Detailed Description
Fig. 1 shows a household refrigerator 1 in a perspective view, comprising an insulated body 2 with an inner container 3, which delimits an inner chamber 4 that can be cooled. The coolable interior 4 is provided for storing food products, not shown.
In the case of the present exemplary embodiment, the domestic refrigeration appliance 1 comprises a plate 10, which plate is mounted on the body 2 so as to be pivotable, in particular about a vertically extending axis, the coolable interior 4 being accessible when the plate 10 is opened and the coolable interior 4 being closed when the plate 10 is closed.
In the case of the present exemplary embodiment, a plurality of racks 6 for storing food items are arranged on the side of the plate 10 oriented in the direction of the coolable interior 4, in particular a plurality of compartments 7 for storing food items are arranged in the coolable interior 4, and in particular a drawer 8 is arranged in the lower region of the coolable interior 4, in which drawer food items can likewise be stored, of the compartments 7 are arranged above the drawer 8, which covers the upwardly oriented opening of the drawer 8.
The domestic refrigeration device 1 comprises a refrigerant circuit 5, which is known in principle to the person skilled in the art, for cooling the coolable interior 4. The refrigerant cycle system 5 further includes an evaporator 20 shown in fig. 2.

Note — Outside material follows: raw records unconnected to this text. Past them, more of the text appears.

/-- Settles O54: the first step of a core that waits stops the run, a step that answers a next state was of a loaded
core, and of the load's four answers one is a next state. -/
theorem aWaitingCoreNeverStarts : Obligations.AWaitingCoreNeverStarts := by
  unfold Obligations.AWaitingCoreNeverStarts
  exact ⟨fun _ k hrun hwait => run_waiting hrun hwait k, fun _ _ k => run_waiting rfl rfl k,
    fun _ k => run_waiting rfl rfl k, fun _ _ hstep => step_loaded hstep, fun _ _ _ hload => load_cases hload, rfl⟩

end Sys2Proof.Machine
end
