-- ==== Sys2Proof/Syntax.lean ====
section
/-! DEFINITION. The commands the JV64-M1 takes: one constructor for each row of spec/opcode_table.json, with the
operands of the row. A command that a program queue holds (a matrix-array, vector-engine, DMA, SYNC or GAS command)
carries the die, the queue that dispatched it and the 128-bit word (R163). What the outside world decides (a
temperature, whether a CRC holds, what a DIMM returned) is an operand. -/
namespace Sys2Proof

/-- Who reads or writes a register (R11, R36): the host, a service core of a compute die, the trust die, the safety
core, or the management port. -/
inductive View | host | core (d : Fin 40) | td | safety | mgmt
  deriving DecidableEq, Repr

/-- What a packet of the fabric carries (R22): a memory or register request, a response, bulk data (TC0, TC1), urgent control or
safety messages (TC2). -/
inductive PacketClass | request | response | bulk | urgent
  deriving DecidableEq, Repr

/-- Who makes an access to the module physical address space (R27). -/
inductive Requester
  | die (k : Fin 64)          -- a block of die k, in the DDIE numbering of R342
  | updateEngine (m : Fin 16) -- the update engine of memory die m
  | reduction                 -- the reduction path
  | hdma (canton : Fin 8)     -- a host-interface DMA engine working for a canton
  deriving DecidableEq, Repr

/-- An access to memory: a read of n bytes, a write of bytes, or a pennant addition (R169). -/
inductive MpaOp | read (n : Nat) | write (bs : List Byte) | add (inc : BitVec 64)
  deriving DecidableEq, Repr

/-- How a memory target answers: done, refused under R28, or a bus error of a tag failure or a poisoned line. -/
inductive MemResp | ok | refused | poisoned
  deriving DecidableEq, Repr

/-- A queue that reads memory, a command or a pennant, and what the memory answers. -/
structure QueueRead where
  queue : Fin 4
  res : MemResp
  deriving DecidableEq, Repr

/-- A write of a queue's CTL register: the queue, and the bits written beside the command's own (R191). -/
structure CtlWrite where
  queue : Fin 4
  also : BitVec 5
  deriving DecidableEq, Repr

/-- A parity error met by a matrix array (R119): none, in a weight register, in a staggering register. -/
inductive MaParity | none | weight | stagger
  deriving DecidableEq, Repr

/-- A register parity error met by a vector-engine instruction (R156): an element of a tile register, a scalar
register, or a byte of a mask register. -/
inductive VeBad | tile (t : Fin 16) (k : Fin 4096) | scalar (n : Fin 16) | mask (v : Fin 8) (byte : Fin 1024)
  deriving DecidableEq, Repr

/-- Which access of a matrix array it is (R178); `other` for every other requester. -/
inductive LsKind | feed | hoist | bitmap | other
  deriving DecidableEq, Repr

/-- A bank port of the local store or the GAS: the store, the bank, and whether it is the write port (R177, R181). -/
structure BankPort where
  gas : Bool
  bank : Fin 64
  write : Bool
  deriving DecidableEq, Repr

/-- Bytes of the local store or the GAS that an access reads or writes in one cycle. -/
structure StoreSpan where
  gas : Bool
  off : Nat
  len : Nat
  write : Bool
  deriving DecidableEq, Repr

/-- One access presented to the arbiters of a die's stores (R178): requester 0-3 MA0-MA3, 4 VE, 5 DMA, 6 fabric, 7 drain,
8 zero; for a requester that is no array, the bytes it moves. What an array needs follows from its state. -/
structure LsAccess where
  req : Fin 9
  kind : LsKind
  spans : List StoreSpan
  deriving DecidableEq, Repr

/-- A SECDED finding on a 64-byte line of the local store or the GAS (R180): corrected, or uncorrectable. -/
structure StoreEcc where
  line : Nat
  uncorrectable : Bool
  deriving DecidableEq, Repr


/-- A stage with a shared arbiter (R362, R363): a torus output stage, a transit link, a fabric port, a memory channel. -/
inductive ArbStage
  | link (l : Fin 6)
  | transit (l dest : Fin 6)
  | fabric (die : Fin 64) (port : Fin 5)
  | memory (m : Fin 16) (ch : Fin 2)
  deriving DecidableEq, Repr

/-- A torus packet that a die of the module hands to a link output stage (R341, R342): class 0-2, DST with its direction
bits (24 bits), destination die, content. -/
structure TorusSend where
  tc : Fin 3
  dst : BitVec 24
  ddie : Fin 64
  content : List Byte
  deriving DecidableEq, Repr

/-- A request at a shared arbiter: the requester (at a link output stage 0-5 the link die it arrived at, 6 the fabric
port), its plane (canton), whether its traffic is urgent (TC2, VC3, a safety request), its age rank (a smaller number
is older), its units or flits, and the packet a die hands over with it at a link output stage. -/
structure ArbReq where
  requester : Nat
  plane : Fin 8
  urgent : Bool
  age : Nat
  units : Nat
  send : Option TorusSend
  deriving DecidableEq, Repr


/-- What is wrong on the wires of an item's bursts when a DIMM answers a fetch (R235): for each burst its 16 beats of 40
bits, 1 where the bit that comes differs from the bit that was written. No burst listed: all come as they were written. -/
abbrev BurstErrs := List (List (BitVec 40))

/-- What an access of the counter cache met (R250, R260): good, corrected, uncorrectable, or a resident line's tag
mismatch. -/
inductive CacheFault | ok | corrected | ecc | badTag
  deriving DecidableEq, Repr

/-- A line of a seal engine's line cache or tag cache (R250): channel; level 1 or 2 for an L1 or L2 line, 3 for a data
tag line, 4 for an L1 tag line; its index. -/
structure SealLine where
  ch : Fin 2
  level : Nat
  idx : Nat
  deriving DecidableEq, Repr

In the case of the present exemplary embodiment, the domestic refrigeration device 1 comprises an electronic control device 9, which is provided to control the refrigerant circuit 5 in a manner generally known to the person skilled in the art in such a way that the coolable interior 4 has at least approximately a predefined or predefinable setpoint temperature, the electronic control device 9 is preferably provided in such a way that it regulates the temperature of the coolable interior 4, in order to optionally obtain the actual temperature of the coolable interior 4, the domestic refrigeration device 1 can have at least temperature sensors, which are not illustrated in detail and are connected to the electronic control device 9.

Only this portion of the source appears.